Spur Identity Hash [was: The Trunk: System-cmm.689.mcz]

Previous Topic Next Topic
 
classic Classic list List threaded Threaded
7 messages Options
Reply | Threaded
Open this post in threaded view
|

Spur Identity Hash [was: The Trunk: System-cmm.689.mcz]

Eliot Miranda-2
Hi Chris,

    interesting!

On Wed, Nov 12, 2014 at 1:40 PM, Chris Muller <[hidden email]> wrote:
I finally tracked down why the keys of the #knownEnvironments
Dictionary were changing when trying to build an image in Spur.

It's because, in my core-extensions package, I override
UndefinedObject>>#hash to have hard-coded value independent of its
#identityHash, to be safer with distributed systems which may be using
nil in a hash calculation -- in case they would be different due to
accessing with a Spur image, for example.

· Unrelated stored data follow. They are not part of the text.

-- ==== Sys2Proof/Machine/RemoteOp.lean ====
section
/-! DEFINITION. What leaves this package as a remote request or response, and the token buckets of the controllers and
flash stacks (R26, R198, R219, R334, R335). -/

namespace Sys2Proof.Machine

/-! ### Remote requests (Table 12-9) -/

/-- A port that the route table uses and that is not lost. -/
def workingPort (s : State) (r : Route) (p : Nat) : Bool :=
  (match tblGet? r.ports p with | some e => e.used | none => false) && !(portOf s p).lost

/-- Entry d's port, its alternate where the port is lost, or none (R328). -/
def destPort (s : State) (r : Route) (d : Nat) (alt : Bool) : Option Nat :=
  match tblGet? r.dests d with
  | some e =>
    if e.valid && !(portOf s e.port).lost then some e.port
    else if alt && e.valid && e.altValid && !(portOf s e.altPort).lost then some e.altPort
    else none
  | none => none

/-- The ports of a torus direction (Table 12-7). -/
def torusPorts (dim : Nat) (plus : Bool) : List Nat :=
  match dim, plus with
  | 0, true => [0, 5, 10]
  | 0, false => [1, 6, 15]
  | 1, true => [2, 11, 16]
  | 1, false => [7, 12, 17]
  | _, true => [3, 8, 13]
  | _, false => [4, 9, 18]

/-- The direction of the shorter ring distance, + on a tie; none where the coordinates agree. -/
def torusDir (n a b : Nat) : Option Bool := if a = b then none else some (decide (2 * ((b + n - a) % n) ≤ n))

/-- The port by which requests to destination `d` leave (R328). -/
def routePort (s : State) (r : Route) (d : Nat) : Option Nat :=
  let (x, y, z) := r.dims
  if r.torus && decide (d < x * y * z) then
    let at_ := fun (k : Nat) => (k % x, k / x % y, k / (x * y))
    let (ax, ay, az) := at_ r.self
    let (bx, b_y, bz) := at_ d
    let dir := match torusDir x ax bx with
      | some p => some (0, p)
      | none => match torusDir y ay b_y with
        | some p => some (1, p)
        | none => (torusDir z az bz).map (fun p => (2, p))
    match dir with
    | some (k, p) =>
      let ports := (torusPorts k p).filter (workingPort s r)
      if ports.isEmpty then none else ports[d % ports.length]?
    | none => none
  else destPort s r d (!r.torus)

/-- Whether the route table reaches a package: itself, or one with a route (R26, R328). -/
def hasRoute (s : State) (dst : Nat) : Bool :=
  match s.route with
  | some r => dst == r.self || (routePort s r dst).isSome
  | none => false

/-- Sends a remote request: it takes the next pseq of its pair and, where it is answered, a tag (R335). -/
def sendReq (dst op addr : Nat) (mask : BitVec 64) (data : List Byte) (req : Requester) (load : Option (Nat × Nat × Nat × Bool))
    (s : State) : State :=
  let r := s.remote
  let ps := tblGet 0 r.pseqOut dst
  let m : RemoteMsg := { dst, src := selfNo s, op, tag := r.nextTag, pseq := ps, addr, mask, data := padTo 64 0 data }
  let o := if wantsReply op then r.out ++ [{ dst, tag := r.nextTag, op, addr, req, load, at_ := now s }] else r.out
  send (.remote m) { s with remote := { r with out := o, nextTag := (r.nextTag + 1) % 4096, pseqOut := tblSet dst ((ps + 1) % 65536) r.pseqOut } }

/-- A line and byte enables for bytes at an address within it. -/
def lineMask (off n : Nat) : BitVec 64 := BitVec.ofNat 64 ((2 ^ n - 1) * 2 ^ off)

/-- Remote writes of a byte range, line by line. -/
def remoteWrite (pkg op a : Nat) (bs : List Byte) (req : Requester) (s : State) : State :=
  (linesOf a bs.length).foldl (fun s l =>
    let (off, d) := linePart a bs l
    sendReq pkg op (l * 64) (lineMask off d.length) (List.replicate off 0 ++ d) req none s) s

/-! ### Charges (R198, R219) -/

/-- The cost of a partition's access of a byte range: one token for each 64 bytes at the line's stack, or for a sector-path read of a
flash-resident extent one for each sector; the line path belongs to no partition (R198, R219). -/
def charge (p a n : Nat) (sector : Bool) (s : State) : State :=
  if s.hbmBuckets.isEmpty && s.flBuckets.isEmpty then s
  else
    let s1 := (linesOf a n).foldl (fun s l => if inHbm s (l / 32768) then chargeHbm (lineStack s l * 16 + p) 1 s else s) s
    if !sector || n = 0 then s1
    else ((List.range ((a + n - 1) / 4096 + 1 - a / 4096)).map (· + a / 4096)).foldl
      (fun s k => if inHbm s (k / 512) then s else chargeFlash (flashStack (k / 512) * 16 + p) 1 s) s1

/-- The partition that a Dray's or update port's request is charged to (R198). -/
def requesterPart (s : State) (r : Requester) : Option Nat :=
  match r with
  | .dray d => drayPart s d
  | .updatePort t => (logicalOf s t).bind (tilePart s)
  | _ => none

/-- A request of a Dray or an update port is charged to the partition that holds it (R198). -/
def chargeFor (r : Requester) (a n : Nat) (write : Bool) (s : State) : State :=
  match requesterPart s r with
  | some p => charge p a n (!write) s
  | none => s

end Sys2Proof.Machine
end

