/-- The next accepted command of queue `q` starts on its Dray, if it is the operation `op` and its turn (R355). -/
def drayCommand (op q : Nat) (s : State) : State :=
  let x := queueOf s q
  match x.accepted with
  | (w, _) :: rest =>
    if wf (wd w 0) 5 0 = op && nextQueue s x.dray == some q && !drayBusy s x.dray then
      match queuePart s q with
      | none => s
      | some p =>
        let s1 := setQueue q { x with accepted := rest, cur := some w } { s with drayLast := tblSet x.dray q s.drayLast }
        let m : Mover := { dray := x.dray, part := p, slate := false, seed := 0 }
        match drayChecks s1 m w with
        | some st =>
          let s2 := pushRec q (descRec w st) s1
          if st = stRegion then raiseEvent evRegionFault x.dray (causeOf evRegionFault 4) s2 else s2
        | none => runCommandOn m q w { queue := q } s1
    else s
  | [] => s

/-- A response for a line that a Dray's command asked for (R335): data, or an error, which rejects the command as R22 gives. -/
def drayArrive (d pkg l : Nat) (data : Option (List Byte)) (s : State) : State :=
  match tblGet? s.drayWait d with
  | none => s
  | some x =>
    match (queueOf s x.queue).cur, data with
    | some w, some bs =>
      let y := { x with got := memWrite x.got (remoteKey pkg (l * 64)) bs, lines := setIns (pkg * 2 ^ 37 + l) x.lines }
      let s1 := { s with drayWait := tblSet d y s.drayWait }
      if s1.remote.out.any (fun o => o.req == .dray d && (o.op == 0 || o.op == 1)) then s1
      else
        match queuePart s1 x.queue with
        | some p => runCommandOn { dray := d, part := p, slate := false, seed := 0 } x.queue w y s1
        | none => s1
    | some w, none =>
      raiseEvent evRegionFault d (causeOf evRegionFault 4)
        (pushRec x.queue (descRec w stRegion) { s with drayWait := tblDel d s.drayWait,
                                                       remote := { s.remote with out := s.remote.out.filter (fun o => !(o.req == .dray d)) } })
    | none, _ => { s with drayWait := tblDel d s.drayWait }

/-! ### Slate actions (R362, R489) -/

/-- The digest of an action reaches the job's receipt when its epoch commits (R58, R360). -/
def noteDigest (p st idx receipt : Nat) (g : Option (List Byte)) (s : State) : State :=
  match g with
  | none => s
  | some g => modJob p (fun j =>
    let k := (st, j.epochBase + j.epoch, idx)
    if receipt = 1 then { j with epDigIn := j.epDigIn ++ [(k, g)] }
    else if receipt = 2 then { j with epDigOut := j.epDigOut ++ [(k, g)] } else j) s

/-- What an action's movement leaves on the job: TRUNC, scale clamps, and one EV_REGION_FAULT for skipped elements. -/
def noteMoved (p d : Nat) (r : Moved) (s : State) : State :=
  let s1 := modJob p (fun j => { j with epTrunc := j.epTrunc || r.trunc, epClampN := satAdd max32 j.epClampN r.clamps }) s
  if r.skipped then raiseEvent evRegionFault d (causeOf evRegionFault 4) s1 else s1

/-- The data movement of a Slate Dray action of stream `st` (its entry has launched). -/
def drayAction (p st idx seed : Nat) (w : List Word) (s : State) : State :=
  let d := drayDesc w
  let m : Mover := { dray := st - 544, part := p, slate := true, seed := seed }
  let o := operandsOf s p true d
  if meetsPoison s m d o then
    let l := (readRanges s m d o).find? (moverPoison s m d.cacheable)
    let line := match l with | some (.umr a, _) => a / 64 | some (.direct a, _) => a / 64 | _ => 0
    issueAbort p 4 (countPoison line s)
  else
    let (r, g, s1) := moveAll m d o s
    noteMoved p m.dray r (noteDigest p st idx d.receipt g s1)

end Sys2Proof.Machine
end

Such a hash calculation is made for the keys of the #knownEnvironments
Dictionary when the country's are nil.  By the different hash value in
Spur, the image would lock when trying to load my core-extensions
package, because it tried to access knownEnvironments as part of the
load-operation itself.

The least-lazy way to "fix" it was to ensure something is populated in
the LocaleID's 'country's.  Whew!

Anyway, something to be aware of -- anywhere we have true, false or
nil used in a hash calculation, now has a different hash in Spur vs.
Cog.  Maybe we should think about separating those objects' logical
"value" hash from their identityHash in trunk..?  That could be useful
when we move to 64-bit someday..

 Remember that Spur has a common header format for both 32-bit and 64-bit versions, so in both there is a 22-bit identityHash and hence the identityHashes of all objects in a 64-bit Spur image bootstrapped from a 32-bit Spur image will be _unchanged_.  Convenient. So no need to worry.  And it should be the case that a freshly bootstrapped 64-bit Spur image does not need to be rehashed to function properly.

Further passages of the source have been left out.